Brian Locke

Breath Hold Diving

Immersion: body surrounded by water; exposed to external hydrostatic pressure.

  • increases inspiratory effort (static load), reduces lung capacity (static load), shifts blood from lower body into chest (abd organs, for instance, are less dense than H2O - induces diuresis as sensed as fluid overload. Preload increased), and induces autonomic reflexes.

In terms of lung volumes, immersion to the neck = -28 cmH2O of pressure due to the water column on the chest.

Maximal inspiratory pressure that the chest/diaphragm can generate is 100-150 cmH2O, which corresponds to the longest tube you could theoretically breath through, even if it was large enough that flow resistance was negligible. -- you also get additive transmural pressures across the heart chambers, due to pressure of increased preload from hydrostatic pressure on body)

Normally, spleen holds/sequesters 10% of blood volume. Squeezed out in response to loud noise, sympathetic release, diving. (Diving mammals have huge spleens - scuba tanks for storing oxygen). Splenectomy lowers breath-hold time.

Asphyxia = triad of cellular hypoxia, hypercapnia, and acidosis caused by inadequate gas exchange with the environment. Apnea = halted gas exchange with environment.

Diving response - parasympathetic drop in HR, maintained MAP (thus increased SVR in non-critical organs). Most marked in aquatic mammals, but still present in terrestrial animals. Can lead to lactate production in those tissues. Activated by face submersion alone.

Lung mechanics: Boyles law: P1V1 = P2V2. At 1m of sea water (msw) is 10 atm, roughly. Thus, 90m down is 10 atm of pressure.

Thus, volume will be much below residual volume (max exp) because pressure on thorax will be much larger. RV will generally be reach at about 30 msw

Diaphragm (and abd sucking in), blood vessels fill the volume - and significant negative pleural pressures. Meaning, the positive pleural pressures from shallow depth pass 0 (lung at FRC) at the 'pressure reversal depth' - somewhere 20-40m depending on lung and chest wall compliance.

Why no Scuba for prior PTX? Below the pressure reversal depth, will get very negative pressures.
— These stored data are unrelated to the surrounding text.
-- ==== Sys2Proof/Tests/Slice0.lean ====
section
/-! SUPPORT. The model's own tests: the well-formedness check, the decoding of every constructor from bytes written out
from the spec, one step of vectors of 95_test_vectors.md, and for every statement with hypotheses a witness that meets
them. -/

namespace Sys2Proof.Tests

open Machine

/-! ## Well-formedness (00_scope.md R3; 40_ld8.md R201): what a chip lacks is refused -/

/-- The instructions only the Rabbit 3000A has. -/
def only3000ARows : List Instr :=
  [.push_SU, .pop_SU, .setusr, .sures, .rdmode, .syscall, .idet, .ldisr, .lddsr, .lsir, .lsdr, .lsidr, .lsddr, .uma, .ums]

theorem test_wf_additions_ill_formed_on_r2000 : only3000ARows.all (fun i => !i.existsOn .r2000) = true := by decide
theorem test_wf_additions_ill_formed_on_r3000 : only3000ARows.all (fun i => !i.existsOn .r3000) = true := by decide
theorem test_wf_additions_well_formed_on_r3000a : only3000ARows.all (fun i => i.existsOn .r3000a) = true := by decide
theorem test_wf_ld_E_E_ill_formed_on_r3000a : Instr.existsOn .r3000a .ld_E_E = false := by decide
theorem test_wf_ld_E_E_well_formed : Instr.existsOn .r2000 .ld_E_E = true := by decide
theorem test_wf_common_well_formed : Instr.existsOn .r2000 (.ld_atIXd_n 0xFF 0xFF) = true := by decide

/-! ## Decoding -/

/-- Rows of spec/opcode_table.json on the main page, bytes written from the Encoding line of each rule. -/
def words_main0 : List (List Byte × Instr) :=
  [([0x00], .nop), ([0x01, 0x34, 0x12], .ld_BC_mn 0x1234), ([0x02], .ld_atBC_A), ([0x03], .inc_BC), ([0x04], .inc_B),
   ([0x05], .dec_B), ([0x06, 0x7F], .ld_B_n 0x7F), ([0x07], .rlca), ([0x08], .ex_AF_AF'), ([0x09], .add_HL_BC),
   ([0x0A], .ld_A_atBC), ([0x0B], .dec_BC), ([0x0C], .inc_C), ([0x0D], .dec_C), ([0x0E, 0x7F], .ld_C_n 0x7F),
   ([0x0F], .rrca), ([0x10, 0xFE], .djnz_e 0xFE), ([0x11, 0x34, 0x12], .ld_DE_mn 0x1234), ([0x12], .ld_atDE_A),
   ([0x13], .inc_DE), ([0x14], .inc_D), ([0x15], .dec_D), ([0x16, 0x7F], .ld_D_n 0x7F), ([0x17], .rla),
   ([0x18, 0xFE], .jr_e 0xFE), ([0x19], .add_HL_DE), ([0x1A], .ld_A_atDE), ([0x1B], .dec_DE), ([0x1C], .inc_E),
   ([0x1D], .dec_E), ([0x1E, 0x7F], .ld_E_n 0x7F), ([0x1F], .rra), ([0x20, 0xFE], .jr_NZ_e 0xFE),
   ([0x21, 0x34, 0x12], .ld_HL_mn 0x1234), ([0x22, 0x34, 0x12], .ld_atMn_HL 0x1234), ([0x23], .inc_HL),
   ([0x24], .inc_H), ([0x25], .dec_H), ([0x26, 0x7F], .ld_H_n 0x7F), ([0x27, 0x05], .add_SP_d 0x05),
   ([0x28, 0xFE], .jr_Z_e 0xFE), ([0x29], .add_HL_HL), ([0x2A, 0x34, 0x12], .ld_HL_atMn 0x1234), ([0x2B], .dec_HL),
   ([0x2C], .inc_L), ([0x2D], .dec_L), ([0x2E, 0x7F], .ld_L_n 0x7F), ([0x2F], .cpl)]

theorem test_decode_words_main0 :
    words_main0.map (fun p => decode .r3000a p.1) = words_main0.map (fun p => .ok (p.2, [])) := by rfl

/-- Rows of spec/opcode_table.json on the main page, bytes written from the Encoding line of each rule. -/
def words_main1 : List (List Byte × Instr) :=
  [([0x30, 0xFE], .jr_NC_e 0xFE), ([0x31, 0x34, 0x12], .ld_SP_mn 0x1234), ([0x32, 0x34, 0x12], .ld_atMn_A 0x1234),
   ([0x33], .inc_SP), ([0x34], .inc_atHL), ([0x35], .dec_atHL), ([0x36, 0x7F], .ld_atHL_n 0x7F), ([0x37], .scf),
   ([0x38, 0xFE], .jr_C_e 0xFE), ([0x39], .add_HL_SP), ([0x3A, 0x34, 0x12], .ld_A_atMn 0x1234), ([0x3B], .dec_SP),
   ([0x3C], .inc_A), ([0x3D], .dec_A), ([0x3E, 0x7F], .ld_A_n 0x7F), ([0x3F], .ccf), ([0x40], .ld_B_B),
   ([0x41], .ld_B_C), ([0x42], .ld_B_D), ([0x43], .ld_B_E), ([0x44], .ld_B_H), ([0x45], .ld_B_L),
   ([0x46], .ld_B_atHL), ([0x47], .ld_B_A), ([0x48], .ld_C_B), ([0x49], .ld_C_C), ([0x4A], .ld_C_D),
   ([0x4B], .ld_C_E), ([0x4C], .ld_C_H), ([0x4D], .ld_C_L), ([0x4E], .ld_C_atHL), ([0x4F], .ld_C_A),
   ([0x50], .ld_D_B), ([0x51], .ld_D_C), ([0x52], .ld_D_D), ([0x53], .ld_D_E), ([0x54], .ld_D_H), ([0x55], .ld_D_L),
   ([0x56], .ld_D_atHL), ([0x57], .ld_D_A), ([0x58], .ld_E_B), ([0x59], .ld_E_C), ([0x5A], .ld_E_D), ([0x5B], .idet),
   ([0x5C], .ld_E_H), ([0x5D], .ld_E_L), ([0x5E], .ld_E_atHL), ([0x5F], .ld_E_A)]

theorem test_decode_words_main1 :
    words_main1.map (fun p => decode .r3000a p.1) = words_main1.map (fun p => .ok (p.2, [])) := by rfl

/-- Rows of spec/opcode_table.json on the main page, bytes written from the Encoding line of each rule. -/
def words_main2 : List (List Byte × Instr) :=
  [([0x60], .ld_H_B), ([0x61], .ld_H_C), ([0x62], .ld_H_D), ([0x63], .ld_H_E), ([0x64], .ld_H_H), ([0x65], .ld_H_L),
   ([0x66], .ld_H_atHL), ([0x67], .ld_H_A), ([0x68], .ld_L_B), ([0x69], .ld_L_C), ([0x6A], .ld_L_D),
   ([0x6B], .ld_L_E), ([0x6C], .ld_L_H), ([0x6D], .ld_L_L), ([0x6E], .ld_L_atHL), ([0x6F], .ld_L_A),
   ([0x70], .ld_atHL_B), ([0x71], .ld_atHL_C), ([0x72], .ld_atHL_D), ([0x73], .ld_atHL_E), ([0x74], .ld_atHL_H),
   ([0x75], .ld_atHL_L), ([0x76], .altd), ([0x77], .ld_atHL_A), ([0x78], .ld_A_B), ([0x79], .ld_A_C),
   ([0x7A], .ld_A_D), ([0x7B], .ld_A_E), ([0x7C], .ld_A_H), ([0x7D], .ld_A_L), ([0x7E], .ld_A_atHL),
   ([0x7F], .ld_A_A), ([0x80], .add_A_B), ([0x81], .add_A_C), ([0x82], .add_A_D), ([0x83], .add_A_E),
   ([0x84], .add_A_H), ([0x85], .add_A_L), ([0x86], .add_A_atHL), ([0x87], .add_A_A), ([0x88], .adc_A_B),
   ([0x89], .adc_A_C), ([0x8A], .adc_A_D), ([0x8B], .adc_A_E), ([0x8C], .adc_A_H), ([0x8D], .adc_A_L),
   ([0x8E], .adc_A_atHL), ([0x8F], .adc_A_A)]

theorem test_decode_words_main2 :
    words_main2.map (fun p => decode .r3000a p.1) = words_main2.map (fun p => .ok (p.2, [])) := by rfl

/-- Rows of spec/opcode_table.json on the main page, bytes written from the Encoding line of each rule. -/
def words_main3 : List (List Byte × Instr) :=
  [([0x90], .sub_B), ([0x91], .sub_C), ([0x92], .sub_D), ([0x93], .sub_E), ([0x94], .sub_H), ([0x95], .sub_L),
   ([0x96], .sub_atHL), ([0x97], .sub_A), ([0x98], .sbc_A_B), ([0x99], .sbc_A_C), ([0x9A], .sbc_A_D),
   ([0x9B], .sbc_A_E), ([0x9C], .sbc_A_H), ([0x9D], .sbc_A_L), ([0x9E], .sbc_A_atHL), ([0x9F], .sbc_A_A),
   ([0xA0], .and_B), ([0xA1], .and_C), ([0xA2], .and_D), ([0xA3], .and_E), ([0xA4], .and_H), ([0xA5], .and_L),
   ([0xA6], .and_atHL), ([0xA7], .and_A), ([0xA8], .xor_B), ([0xA9], .xor_C), ([0xAA], .xor_D), ([0xAB], .xor_E),
   ([0xAC], .xor_H), ([0xAD], .xor_L), ([0xAE], .xor_atHL), ([0xAF], .xor_A), ([0xB0], .or_B), ([0xB1], .or_C),
   ([0xB2], .or_D), ([0xB3], .or_E), ([0xB4], .or_H), ([0xB5], .or_L), ([0xB6], .or_atHL), ([0xB7], .or_A),
   ([0xB8], .cp_B), ([0xB9], .cp_C), ([0xBA], .cp_D), ([0xBB], .cp_E), ([0xBC], .cp_H), ([0xBD], .cp_L),
   ([0xBE], .cp_atHL), ([0xBF], .cp_A)]

theorem test_decode_words_main3 :
    words_main3.map (fun p => decode .r3000a p.1) = words_main3.map (fun p => .ok (p.2, [])) := by rfl

/-- Rows of spec/opcode_table.json on the main page, bytes written from the Encoding line of each rule. -/
def words_main4 : List (List Byte × Instr) :=
  [([0xC0], .ret_NZ), ([0xC1], .pop_BC), ([0xC2, 0x34, 0x12], .jp_NZ_mn 0x1234), ([0xC3, 0x34, 0x12], .jp_mn 0x1234),
   ([0xC4, 0x7F], .ld_HL_atSPn 0x7F), ([0xC5], .push_BC), ([0xC6, 0x7F], .add_A_n 0x7F),
   ([0xC7, 0x34, 0x12, 0x09], .ljp_x_mn 0x1234 0x09), ([0xC8], .ret_Z), ([0xC9], .ret),
   ([0xCA, 0x34, 0x12], .jp_Z_mn 0x1234), ([0xCC], .bool_HL), ([0xCD, 0x34, 0x12], .call_mn 0x1234),
   ([0xCE, 0x7F], .adc_A_n 0x7F), ([0xCF, 0x34, 0x12, 0x09], .lcall_x_mn 0x1234 0x09), ([0xD0], .ret_NC),
   ([0xD1], .pop_DE), ([0xD2, 0x34, 0x12], .jp_NC_mn 0x1234), ([0xD3], .ioi), ([0xD4, 0x7F], .ld_atSPn_HL 0x7F),
   ([0xD5], .push_DE), ([0xD6, 0x7F], .sub_n 0x7F), ([0xD7], .rst_10), ([0xD8], .ret_C), ([0xD9], .exx),
   ([0xDA, 0x34, 0x12], .jp_C_mn 0x1234), ([0xDB], .ioe), ([0xDC], .and_HL_DE), ([0xDE, 0x7F], .sbc_A_n 0x7F),
   ([0xDF], .rst_18), ([0xE0], .ret_LZ), ([0xE1], .pop_HL), ([0xE2, 0x34, 0x12], .jp_LZ_mn 0x1234),
   ([0xE3], .ex_DE'_HL), ([0xE4, 0x05], .ld_HL_atIXd 0x05), ([0xE5], .push_HL), ([0xE6, 0x7F], .and_n 0x7F),
   ([0xE7], .rst_20), ([0xE8], .ret_LO), ([0xE9], .jp_atHL), ([0xEA, 0x34, 0x12], .jp_LO_mn 0x1234),
   ([0xEB], .ex_DE_HL), ([0xEC], .or_HL_DE), ([0xEE, 0x7F], .xor_n 0x7F), ([0xEF], .rst_28), ([0xF0], .ret_P),
   ([0xF1], .pop_AF), ([0xF2, 0x34, 0x12], .jp_P_mn 0x1234)]

theorem test_decode_words_main4 :
    words_main4.map (fun p => decode .r3000a p.1) = words_main4.map (fun p => .ok (p.2, [])) := by rfl

/-- Rows of spec/opcode_table.json on the main page, bytes written from the Encoding line of each rule. -/
def words_main5 : List (List Byte × Instr) :=
  [([0xF3], .rl_DE), ([0xF4, 0x05], .ld_atIXd_HL 0x05), ([0xF5], .push_AF), ([0xF6, 0x7F], .or_n 0x7F),
   ([0xF7], .mul), ([0xF8], .ret_M), ([0xF9], .ld_SP_HL), ([0xFA, 0x34, 0x12], .jp_M_mn 0x1234), ([0xFB], .rr_DE),
   ([0xFC], .rr_HL), ([0xFE, 0x7F], .cp_n 0x7F), ([0xFF], .rst_38)]

theorem test_decode_words_main5 :
    words_main5.map (fun p => decode .r3000a p.1) = words_main5.map (fun p => .ok (p.2, [])) := by rfl

/-- Rows of spec/opcode_table.json on the CB page, bytes written from the Encoding line of each rule. -/
def words_cb0 : List (List Byte × Instr) :=
  [([0xCB, 0x00], .rlc_B), ([0xCB, 0x01], .rlc_C), ([0xCB, 0x02], .rlc_D), ([0xCB, 0x03], .rlc_E),
   ([0xCB, 0x04], .rlc_H), ([0xCB, 0x05], .rlc_L), ([0xCB, 0x06], .rlc_atHL), ([0xCB, 0x07], .rlc_A),
   ([0xCB, 0x08], .rrc_B), ([0xCB, 0x09], .rrc_C), ([0xCB, 0x0A], .rrc_D), ([0xCB, 0x0B], .rrc_E),
   ([0xCB, 0x0C], .rrc_H), ([0xCB, 0x0D], .rrc_L), ([0xCB, 0x0E], .rrc_atHL), ([0xCB, 0x0F], .rrc_A),
   ([0xCB, 0x10], .rl_B), ([0xCB, 0x11], .rl_C), ([0xCB, 0x12], .rl_D), ([0xCB, 0x13], .rl_E), ([0xCB, 0x14], .rl_H),
   ([0xCB, 0x15], .rl_L), ([0xCB, 0x16], .rl_atHL), ([0xCB, 0x17], .rl_A), ([0xCB, 0x18], .rr_B),
   ([0xCB, 0x19], .rr_C), ([0xCB, 0x1A], .rr_D), ([0xCB, 0x1B], .rr_E), ([0xCB, 0x1C], .rr_H), ([0xCB, 0x1D], .rr_L),
   ([0xCB, 0x1E], .rr_atHL), ([0xCB, 0x1F], .rr_A), ([0xCB, 0x20], .sla_B), ([0xCB, 0x21], .sla_C),
   ([0xCB, 0x22], .sla_D), ([0xCB, 0x23], .sla_E), ([0xCB, 0x24], .sla_H), ([0xCB, 0x25], .sla_L),
   ([0xCB, 0x26], .sla_atHL), ([0xCB, 0x27], .sla_A), ([0xCB, 0x28], .sra_B), ([0xCB, 0x29], .sra_C),
   ([0xCB, 0x2A], .sra_D), ([0xCB, 0x2B], .sra_E), ([0xCB, 0x2C], .sra_H), ([0xCB, 0x2D], .sra_L),
   ([0xCB, 0x2E], .sra_atHL), ([0xCB, 0x2F], .sra_A)]

theorem test_decode_words_cb0 :
    words_cb0.map (fun p => decode .r3000a p.1) = words_cb0.map (fun p => .ok (p.2, [])) := by rfl

/-- Rows of spec/opcode_table.json on the CB page, bytes written from the Encoding line of each rule. -/
def words_cb1 : List (List Byte × Instr) :=
  [([0xCB, 0x38], .srl_B), ([0xCB, 0x39], .srl_C), ([0xCB, 0x3A], .srl_D), ([0xCB, 0x3B], .srl_E),
   ([0xCB, 0x3C], .srl_H), ([0xCB, 0x3D], .srl_L), ([0xCB, 0x3E], .srl_atHL), ([0xCB, 0x3F], .srl_A),
   ([0xCB, 0x40], .bit_0_B), ([0xCB, 0x41], .bit_0_C), ([0xCB, 0x42], .bit_0_D), ([0xCB, 0x43], .bit_0_E),
   ([0xCB, 0x44], .bit_0_H), ([0xCB, 0x45], .bit_0_L), ([0xCB, 0x46], .bit_0_atHL), ([0xCB, 0x47], .bit_0_A),
   ([0xCB, 0x48], .bit_1_B), ([0xCB, 0x49], .bit_1_C), ([0xCB, 0x4A], .bit_1_D), ([0xCB, 0x4B], .bit_1_E),
   ([0xCB, 0x4C], .bit_1_H), ([0xCB, 0x4D], .bit_1_L), ([0xCB, 0x4E], .bit_1_atHL), ([0xCB, 0x4F], .bit_1_A),
   ([0xCB, 0x50], .bit_2_B), ([0xCB, 0x51], .bit_2_C), ([0xCB, 0x52], .bit_2_D), ([0xCB, 0x53], .bit_2_E),
   ([0xCB, 0x54], .bit_2_H), ([0xCB, 0x55], .bit_2_L), ([0xCB, 0x56], .bit_2_atHL), ([0xCB, 0x57], .bit_2_A),
   ([0xCB, 0x58], .bit_3_B), ([0xCB, 0x59], .bit_3_C), ([0xCB, 0x5A], .bit_3_D), ([0xCB, 0x5B], .bit_3_E),
   ([0xCB, 0x5C], .bit_3_H), ([0xCB, 0x5D], .bit_3_L), ([0xCB, 0x5E], .bit_3_atHL), ([0xCB, 0x5F], .bit_3_A),
   ([0xCB, 0x60], .bit_4_B), ([0xCB, 0x61], .bit_4_C), ([0xCB, 0x62], .bit_4_D), ([0xCB, 0x63], .bit_4_E),
   ([0xCB, 0x64], .bit_4_H), ([0xCB, 0x65], .bit_4_L), ([0xCB, 0x66], .bit_4_atHL), ([0xCB, 0x67], .bit_4_A)]

theorem test_decode_words_cb1 :
    words_cb1.map (fun p => decode .r3000a p.1) = words_cb1.map (fun p => .ok (p.2, [])) := by rfl

/-- Rows of spec/opcode_table.json on the CB page, bytes written from the Encoding line of each rule. -/
def words_cb2 : List (List Byte × Instr) :=
  [([0xCB, 0x68], .bit_5_B), ([0xCB, 0x69], .bit_5_C), ([0xCB, 0x6A], .bit_5_D), ([0xCB, 0x6B], .bit_5_E),
   ([0xCB, 0x6C], .bit_5_H), ([0xCB, 0x6D], .bit_5_L), ([0xCB, 0x6E], .bit_5_atHL), ([0xCB, 0x6F], .bit_5_A),
   ([0xCB, 0x70], .bit_6_B), ([0xCB, 0x71], .bit_6_C), ([0xCB, 0x72], .bit_6_D), ([0xCB, 0x73], .bit_6_E),
   ([0xCB, 0x74], .bit_6_H), ([0xCB, 0x75], .bit_6_L), ([0xCB, 0x76], .bit_6_atHL), ([0xCB, 0x77], .bit_6_A),
   ([0xCB, 0x78], .bit_7_B), ([0xCB, 0x79], .bit_7_C), ([0xCB, 0x7A], .bit_7_D), ([0xCB, 0x7B], .bit_7_E),
   ([0xCB, 0x7C], .bit_7_H), ([0xCB, 0x7D], .bit_7_L), ([0xCB, 0x7E], .bit_7_atHL), ([0xCB, 0x7F], .bit_7_A),
   ([0xCB, 0x80], .res_0_B), ([0xCB, 0x81], .res_0_C), ([0xCB, 0x82], .res_0_D), ([0xCB, 0x83], .res_0_E),
   ([0xCB, 0x84], .res_0_H), ([0xCB, 0x85], .res_0_L), ([0xCB, 0x86], .res_0_atHL), ([0xCB, 0x87], .res_0_A),
   ([0xCB, 0x88], .res_1_B), ([0xCB, 0x89], .res_1_C), ([0xCB, 0x8A], .res_1_D), ([0xCB, 0x8B], .res_1_E),
   ([0xCB, 0x8C], .res_1_H), ([0xCB, 0x8D], .res_1_L), ([0xCB, 0x8E], .res_1_atHL), ([0xCB, 0x8F], .res_1_A),
   ([0xCB, 0x90], .res_2_B), ([0xCB, 0x91], .res_2_C), ([0xCB, 0x92], .res_2_D), ([0xCB, 0x93], .res_2_E),
   ([0xCB, 0x94], .res_2_H), ([0xCB, 0x95], .res_2_L), ([0xCB, 0x96], .res_2_atHL), ([0xCB, 0x97], .res_2_A)]

theorem test_decode_words_cb2 :
    words_cb2.map (fun p => decode .r3000a p.1) = words_cb2.map (fun p => .ok (p.2, [])) := by rfl

/-- Rows of spec/opcode_table.json on the CB page, bytes written from the Encoding line of each rule. -/
def words_cb3 : List (List Byte × Instr) :=
  [([0xCB, 0x98], .res_3_B), ([0xCB, 0x99], .res_3_C), ([0xCB, 0x9A], .res_3_D), ([0xCB, 0x9B], .res_3_E),
   ([0xCB, 0x9C], .res_3_H), ([0xCB, 0x9D], .res_3_L), ([0xCB, 0x9E], .res_3_atHL), ([0xCB, 0x9F], .res_3_A),
   ([0xCB, 0xA0], .res_4_B), ([0xCB, 0xA1], .res_4_C), ([0xCB, 0xA2], .res_4_D), ([0xCB, 0xA3], .res_4_E),
   ([0xCB, 0xA4], .res_4_H), ([0xCB, 0xA5], .res_4_L), ([0xCB, 0xA6], .res_4_atHL), ([0xCB, 0xA7], .res_4_A),
   ([0xCB, 0xA8], .res_5_B), ([0xCB, 0xA9], .res_5_C), ([0xCB, 0xAA], .res_5_D), ([0xCB, 0xAB], .res_5_E),
   ([0xCB, 0xAC], .res_5_H), ([0xCB, 0xAD], .res_5_L), ([0xCB, 0xAE], .res_5_atHL), ([0xCB, 0xAF], .res_5_A),
   ([0xCB, 0xB0], .res_6_B), ([0xCB, 0xB1], .res_6_C), ([0xCB, 0xB2], .res_6_D), ([0xCB, 0xB3], .res_6_E),
   ([0xCB, 0xB4], .res_6_H), ([0xCB, 0xB5], .res_6_L), ([0xCB, 0xB6], .res_6_atHL), ([0xCB, 0xB7], .res_6_A),
   ([0xCB, 0xB8], .res_7_B), ([0xCB, 0xB9], .res_7_C), ([0xCB, 0xBA], .res_7_D), ([0xCB, 0xBB], .res_7_E),
   ([0xCB, 0xBC], .res_7_H), ([0xCB, 0xBD], .res_7_L), ([0xCB, 0xBE], .res_7_atHL), ([0xCB, 0xBF], .res_7_A),
   ([0xCB, 0xC0], .set_0_B), ([0xCB, 0xC1], .set_0_C), ([0xCB, 0xC2], .set_0_D), ([0xCB, 0xC3], .set_0_E),
   ([0xCB, 0xC4], .set_0_H), ([0xCB, 0xC5], .set_0_L), ([0xCB, 0xC6], .set_0_atHL), ([0xCB, 0xC7], .set_0_A)]

theorem test_decode_words_cb3 :
    words_cb3.map (fun p => decode .r3000a p.1) = words_cb3.map (fun p => .ok (p.2, [])) := by rfl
Additionally, more and more of the lung will get atelectatic - at depths below pressure reversal depth, and below RV depth... "the squeeze" (negative pressure injury - generally hemoptysis from bronchial or alveolar rupture, or pulmonary edema) becomes possible.

Why black out on the way back up? (Transit time of blood from lungs to brain approaches 8 s, so symptoms tend to occur a few seconds after surfacing and exhaling.)

  • the decreased ambient/barometric pressure means that a PaO2 concentration drops, causing a dip in PaO2
  • Remaining air in the lungs increases intrathoracic pressure (atelectasis resolves) and leads to decreased preload.
  • PaO2 < 30 leads to LOC (to 20 with training - increase cerebral blood flow to adapt)

Hypoxia should not be a factor throughout most of a dive because increased ambient pressure creates hyperbaric conditions at depth that raise oxygen partial pressures despite the diminishing oxygen fraction in alveoli

Breath holds:

In normals, CO2 limits - though trained panelists can run in to oxygenation limitation. Initially, PaCO2 raises rapidly to equilibrate with mixed-venous CO2 (in 20-30s), then linear rise after until the threshold is reached.

  • The normal rise in PaCO2 is 3 to 4 mmHg min−1.

Farhi and Rahn asked, “to what extent does man act as a CO2 absorber” (110).

The highest reported human PaCO2 was measured in a patient who was inadequately ventilated for several hours during general anesthesia, and remained deeply comatose after surgery (311).

Threshold/breakpoint PaCO2?

  • on room air, typically near 50 mmHg (diaphragmatic contractions occur at PaCO2 ~46-49)
  • on supplemental oxygen, can tolerate much longer (highly trained apneass can increase their conventional breakpoint to critical hypoxia, which is 20-30 mmHg O2)
  • can be extended by rebreathing gas (the sensation of air hunger is partially mediated by lack of movement in / out)

Note: O2 is consumed at around 0.25 L/min, CO2 generated at 0.2 L/min, thus 50 ml/min of volume decrease occurs.